Exercise details: Below are entries; output exactly the lines from the one with "have hw : 0" to the one with "rw [assemble_eq_packed_out fun _ _ => rfl, packed_out_length]", both included, and nothing else.

[Saved data entries]
/-- One pass of the inner loop, when `f` goes on with the unread bits of `c`. -/
theorem packTake_packed {f : ℕ → Bool} {c rem n : ℕ}
    (hbits : ∀ t < rem, f (n + t) = c.testBit (rem - 1 - t)) :
    packTake c rem (packed f n) = packed f (n + min (8 - n % 8) rem) := by
  set take := min (8 - n % 8) rem with htake
  have hacc : (packed f n).acc <<< take ||| (c >>> (rem - take) &&& (2 ^ take - 1))
      = bitsToNat (fun t => f (8 * (n / 8) + t)) (n % 8 + take) := by
    rw [takenBits_eq c (by omega), bitsToNat_add]
    congr 1
    refine bitsToNat_congr fun t ht => ?_
    rw [← hbits t (by omega), ← add_assoc, Nat.div_add_mod]
  have hneed : (packed f n).need = 8 - n % 8 := rfl
  rw [packTake, hneed, ← htake, hacc]
  split
  next hfull =>
    have hbyte : n % 8 + take = 8 := by omega
    have hdiv : (n + take) / 8 = n / 8 + 1 := by omega
    have hmod : (n + take) % 8 = 0 := by omega
    rw [hbyte, packed, packed, hdiv, hmod, List.range_succ, List.map_append]
    rfl
  next hpart =>
    have hdiv : (n + take) / 8 = n / 8 := by omega
    have hmod : (n + take) % 8 = n % 8 + take := by omega
    rw [packed, packed, hdiv, hmod, Nat.sub_sub]

/-- The inner loop consumes the `rem` unread bits of a chunk. -/
theorem packChunk_packed {f : ℕ → Bool} {c fuel rem n : ℕ} (hfuel : rem ≤ fuel)
    (hbits : ∀ t < rem, f (n + t) = c.testBit (rem - 1 - t)) :
    packChunk c fuel rem (packed f n) = packed f (n + rem) := by
  induction fuel generalizing rem n with
  | zero =>
    obtain rfl : rem = 0 := by omega
    rfl
  | succ fuel ih =>
    rw [packChunk]
    split
    next hdone => rw [hdone, add_zero]
    next hunread =>
      have hneed : (packed f n).need = 8 - n % 8 := rfl
      rw [packTake_packed hbits, hneed, ih (by omega)]
      · congr 1
        omega
      · intro t ht
        rw [add_assoc, hbits _ (by omega)]
        congr 1
        omega

/-- Bit `i` of the chunks laid end to end, each most-significant bit first: R65's `B[i]`. -/
def chunkBit (w : ℕ) (cs : List ℕ) (i : ℕ) : Bool := (cs.getD (i / w) 0).testBit (w - 1 - i % w)

theorem chunkBit_cons_of_lt {w t : ℕ} (c : ℕ) (cs : List ℕ) (ht : t < w) :
    chunkBit w (c :: cs) t = c.testBit (w - 1 - t) := by
  rw [chunkBit, Nat.div_eq_of_lt ht, Nat.mod_eq_of_lt ht, List.getD_cons_zero]

theorem chunkBit_cons_add {w : ℕ} (hw : 0 < w) (c : ℕ) (cs : List ℕ) (i : ℕ) :
    chunkBit w (c :: cs) (w + i) = chunkBit w cs i := by
  rw [chunkBit, Nat.add_div_left i hw, Nat.add_mod_left, List.getD_cons_succ, chunkBit]

theorem chunkBit_append {w i : ℕ} {cs : List ℕ} (ds : List ℕ) (hi : i < cs.length * w) :
    chunkBit w (cs ++ ds) i = chunkBit w cs i := by
  rw [chunkBit, List.getD_append _ _ _ _ (Nat.div_lt_of_lt_mul (by rwa [mul_comm])), chunkBit]

/-- The outer loop consumes the bits of all the chunks. -/
theorem packChunks_packed {w : ℕ} {cs : List ℕ} {f : ℕ → Bool} {n : ℕ}
    (hbits : ∀ i < cs.length * w, f (n + i) = chunkBit w cs i) :
    packChunks w cs (packed f n) = packed f (n + cs.length * w) := by
  induction cs generalizing n with
  | nil => rw [List.length_nil, zero_mul]; rfl
  | cons c cs ih =>
    have hlen : (c :: cs).length * w = w + cs.length * w := by
      rw [List.length_cons, add_one_mul, add_comm]
    rw [hlen] at hbits ⊢
    have hchunk : packChunk c w w (packed f n) = packed f (n + w) :=
      packChunk_packed le_rfl fun t ht => by
        rw [hbits t (by omega), chunkBit_cons_of_lt c cs ht]
    rw [packChunks, hchunk, ih, add_assoc]
    intro i hi
    have hw : 0 < w := Nat.pos_of_mul_pos_left (Nat.zero_lt_of_lt hi)
    rw [add_assoc, hbits _ (by omega), chunkBit_cons_add hw]

/-- ASSEMBLE by any bit string that starts with the bits of the chunks. -/
theorem assemble_eq_packed_out {w : ℕ} {cs : List ℕ} {f : ℕ → Bool}
    (hbits : ∀ i < cs.length * w, f i = chunkBit w cs i) :
    assemble w cs = (packed f (cs.length * w)).out := by
  rw [assemble, ← packed_zero f, packChunks_packed, zero_add]
  intro i hi
  rw [zero_add, hbits i hi]

/-! ### The laws of ASSEMBLE (R65 to R67) -/

theorem assemble_length (w : ℕ) (cs : List ℕ) : (assemble w cs).length = cs.length * w / 8 := by
  rw [assemble_eq_packed_out fun _ _ => rfl, packed_out_length]

/-- The bytes spell the bits of the chunks. -/
theorem streamBit_assemble {w : ℕ} {cs : List ℕ} {i : ℕ} (hi : i < 8 * (assemble w cs).length) :
    streamBit (assemble w cs) i = chunkBit w cs i := by
  rw [assemble_length] at hi
  rw [assemble_eq_packed_out fun _ _ => rfl, streamBit_packed_out _ hi]

theorem assemble_prefix_append (w : ℕ) (cs ds : List ℕ) : assemble w cs <+: assemble w (cs ++ ds) := by
  rw [assemble_eq_packed_out (f := chunkBit w (cs ++ ds)) fun _ hi => chunkBit_append ds hi,
    assemble_eq_packed_out (f := chunkBit w (cs ++ ds)) fun _ _ => rfl, List.length_append]
  exact packed_out_prefix _ (Nat.mul_le_mul_right w (Nat.le_add_right ..))

/-- Settles O48: bit `7 - t` of byte `j` is bit `8*j + t` of the byte stream. -/
theorem assembleIsBigEndianBitstream : Obligations.AssembleIsBigEndianBitstream := by
  refine fun s => ⟨assemble s.args.width s.args.chunks, rfl, assemble_length .., fun j hj t ht => ?_⟩
  have hbit := streamBit_assemble (w := s.args.width) (cs := s.args.chunks) (i := 8 * j + t) (by omega)
  rwa [streamBit, show (8 * j + t) / 8 = j by omega, show (8 * j + t) % 8 = t by omega] at hbit

/-- Settles O49: the length, the bits not emitted, and that more chunks only add bytes. -/
theorem assembleLengthAndPrefix : Obligations.AssembleLengthAndPrefix := fun w cs ds =>
  ⟨assemble_length w cs, by rw [assemble_length, Nat.div_add_mod], assemble_prefix_append w cs ds⟩

/-- A chunk below `2^w` is the number its `w` bits of the bit string spell. -/
theorem bitsToNat_chunkBit {w j : ℕ} {cs : List ℕ} (hj : j < cs.length) (hchunk : cs[j] < 2 ^ w) :
    bitsToNat (fun t => chunkBit w cs (j * w + t)) w = cs[j] := by
  calc bitsToNat (fun t => chunkBit w cs (j * w + t)) w
      = bitsToNat (fun t => cs[j].testBit (w - 1 - t)) w := by
        refine bitsToNat_congr fun t ht => ?_
        have hdiv : (j * w + t) / w = j := by
          rw [Nat.div_eq_iff (by omega)]
          omega
        rw [chunkBit, hdiv, Nat.mul_add_mod', Nat.mod_eq_of_lt ht, List.getD_eq_getElem _ _ hj]
    _ = cs[j] % 2 ^ w := bitsToNat_testBit ..
    _ = cs[j] := Nat.mod_eq_of_lt hchunk

/-- Settles O50: with no bit left over, the bytes spell every chunk whole. -/
theorem expandOfAssemble : Obligations.ExpandOfAssemble := by
  intro w cs hw hcs hwhole
  have hbits : 8 * (assemble w cs).length = cs.length * w := by
    rw [assemble_length, Nat.mul_div_cancel' (Nat.dvd_of_mod_eq_zero hwhole)]
  have hlen : 8 * (assemble w cs).length / w = cs.length := by rw [hbits, Nat.mul_div_cancel _ hw]
  rw [expand, hlen]
  refine List.ext_getElem (by simp) fun j _ hj => ?_
  rw [List.getElem_map, List.getElem_range, ← bitsToNat_chunkBit hj (hcs _ (List.getElem_mem hj))]
  refine bitsToNat_congr fun t ht => streamBit_assemble ?_
  calc j * w + t < (j + 1) * w := by rw [add_one_mul]; omega
    _ ≤ cs.length * w := Nat.mul_le_mul_right w hj
    _ = 8 * (assemble w cs).length := hbits.symm

end Sys2Proof.Machine
end

section
/-!
PROOF. 43_framer.md: the frame step with `cancel` high (R68), the framer rows (R69 to R73), EVENIDX
(R74), FINALIZE (R75) and DISPATCH (R76).
-/
namespace Sys2Proof.Machine

/-! ### The frame step with `cancel` high (R68; 44_control.md R78) -/

/-- Settles O22: STOP applied to the state the frame step of a completed frame leaves. -/
theorem sampleCompletesFrameThenStops : Obligations.SampleCompletesFrameThenStops := by
  rintro s k hrun hlen hcancel rfl
  have hwords : (s.obs.words ++ [0x20#8, frameStepWord s.cfg s.completedBin s.st]) ++ [0xC0#8]
      = s.obs.words ++ [0x20#8, frameStepWord s.cfg s.completedBin s.st, 0xC0#8] :=
    List.append_assoc ..
  have hframe := afterFrameWord_atBoundary s s.completedBin
  rw [exec_sample_of_completesFrame ⟨hrun, hlen.ge⟩, hcancel, frameStep_eq, if_pos rfl]
  refine congrArg Host.Outcome.next ((congrArg stopRun hframe).trans ?_)
  rw [stopRun_eq, hwords]
  rfl

/-! ### The framer rows (R69 to R73) -/

/-- The framer operation whose word the state produces takes the framer's transition. -/
theorem exec_frameRow_of_framerTable {i : Instr} {s : State} {c : Core} (hrow : isFrameRow i = true)
    (hat : s.atFrame) (hword : frameStepWord s.cfg s.args.bin s.st = encode i)
    (htable : framerTable s.cfg s.args.bin s.st = c) :
    exec i s = .next (afterFrameWord s (encode i) s.args.bin c) := by
  obtain ⟨row, hrun⟩ := exec_frameRow hrow s
  have hnext : exec i s = .next (takeRow (encode i) s.args.bin (row s.st) s) :=
    hrun.trans (if_pos ((frameReady_iff _ _).mpr ⟨hat, hword⟩))
  obtain ⟨-, -, hresult⟩ := exec_frameRow_next hrow hnext
  rw [hnext, hresult, htable]

section
variable {cfg : Config} {st : Core} {k : ℕ}

/-- In IDLE every tone but the start tone is discarded (R70). -/
theorem framerTable_idle_other (hidle : st.fr = .idle) (hstart : hsStart cfg k = false) :
    framerTable cfg k st = st := by
  simp [framerTable, hidle, hstart]

/-- The end tone ends an open packet (R73). -/
theorem framerTable_end (hin : st.fr = .inPkt) (hend : hsEnd cfg k = true) :
    framerTable cfg k st = packetEnded cfg st := by
  simp [framerTable, hin, hend]

/-- Any other tone overflows a full packet (R72). -/
theorem framerTable_full (hin : st.fr = .inPkt) (hend : hsEnd cfg k = false)
    (hfull : st.pkt.length = cfg.pktMax) : framerTable cfg k st = packetOverflowed cfg st := by
  simp [framerTable, hin, hend, hfull]

/-- Any other tone joins a packet with room (R71). -/
theorem framerTable_append (hin : st.fr = .inPkt) (hend : hsEnd cfg k = false)
    (hroom : st.pkt.length ≠ cfg.pktMax) : framerTable cfg k st = pktAppend k st := by
  simp [framerTable, hin, hend, hroom, pktAppend]

/-- The word of a frame step in IDLE (30_encoding.md R46). -/
theorem frameStepWord_idle (hidle : st.fr = .idle) :
    frameStepWord cfg k st = frameBits false false (hsStart cfg k) (hsEnd cfg k) := by
  simp [frameStepWord, hidle]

Problem solution:
    have hw : 0 < w := Nat.pos_of_mul_pos_left (Nat.zero_lt_of_lt hi)
    rw [add_assoc, hbits _ (by omega), chunkBit_cons_add hw]

/-- ASSEMBLE by any bit string that starts with the bits of the chunks. -/
theorem assemble_eq_packed_out {w : ℕ} {cs : List ℕ} {f : ℕ → Bool}
    (hbits : ∀ i < cs.length * w, f i = chunkBit w cs i) :
    assemble w cs = (packed f (cs.length * w)).out := by
  rw [assemble, ← packed_zero f, packChunks_packed, zero_add]
  intro i hi
  rw [zero_add, hbits i hi]

/-! ### The laws of ASSEMBLE (R65 to R67) -/

theorem assemble_length (w : ℕ) (cs : List ℕ) : (assemble w cs).length = cs.length * w / 8 := by
  rw [assemble_eq_packed_out fun _ _ => rfl, packed_out_length]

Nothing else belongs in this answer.